--- Task brief ---
For this exercise, return the line containing "CONFIRM (R402). -/" and every line after it through the end of the records below, without alteration.

(Beginning of Provided data)

-- ==== Sys2Proof/Machine/Crown.lean ====
section
/-! DEFINITION. The Crown and firmware update (chapter 17): the meaning of each command. -/

namespace Sys2Proof.Machine

/-- DOWNLOAD (R395, R396). -/
def execDownload (t : Nat) (header : Option (List Byte)) (s : State) : Host.Outcome State Fault Refusal :=
  act t s (fun s => crnDownload s (header.getD []) header.isNone)

/-- BODY_COPIED (R397). -/
def execBodyCopied (t : Nat) (body : Option (List Byte)) (s : State) : Host.Outcome State Fault Refusal :=
  act t s (fun s => crnBodyCopied s (body.getD []) body.isNone)

/-- VERIFY_DONE (R397). -/
def execVerifyDone (t : Nat) (s : State) : Host.Outcome State Fault Refusal :=
  act t s (fun s => crnVerifyDone s)

/-- ABORT (R397). -/
def execAbort (t : Nat) (s : State) : Host.Outcome State Fault Refusal :=
  act t s (fun s => crnAbort s)

/-- ACTIVATE (R398, R399). -/
def execActivate (t : Nat) (s : State) : Host.Outcome State Fault Refusal :=
  act t s (fun s => crnActivate s)

/-- ACTIVATION_DONE (R399). -/
def execActivationDone (t : Nat) (ok : Bool) (s : State) : Host.Outcome State Fault Refusal :=
  act t s (fun s => crnActivationDone s ok)

/-- CONFIRM (R402). -/
def execConfirm (t : Nat) (comp : Fin 4) (s : State) : Host.Outcome State Fault Refusal :=
  act t s (fun s => crnConfirm s comp.val)

/-- BURN_SIGNER1 (R394). -/
def execBurnSigner1 (t : Nat) (s : State) : Host.Outcome State Fault Refusal :=
  act t s (fun s => burnSigner1 s)

/-- CROWN_BOOT (R405). -/
def execCrownBoot (t : Nat) (s : State) : Host.Outcome State Fault Refusal :=
  act t s (fun s => crownBoot s)

end Sys2Proof.Machine
end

(End of Provided data)

--- Exercise result ---
/-- CONFIRM (R402). -/
def execConfirm (t : Nat) (comp : Fin 4) (s : State) : Host.Outcome State Fault Refusal :=
  act t s (fun s => crnConfirm s comp.val)

/-- BURN_SIGNER1 (R394). -/
def execBurnSigner1 (t : Nat) (s : State) : Host.Outcome State Fault Refusal :=
  act t s (fun s => burnSigner1 s)

/-- CROWN_BOOT (R405). -/
def execCrownBoot (t : Nat) (s : State) : Host.Outcome State Fault Refusal :=
  act t s (fun s => crownBoot s)

end Sys2Proof.Machine
end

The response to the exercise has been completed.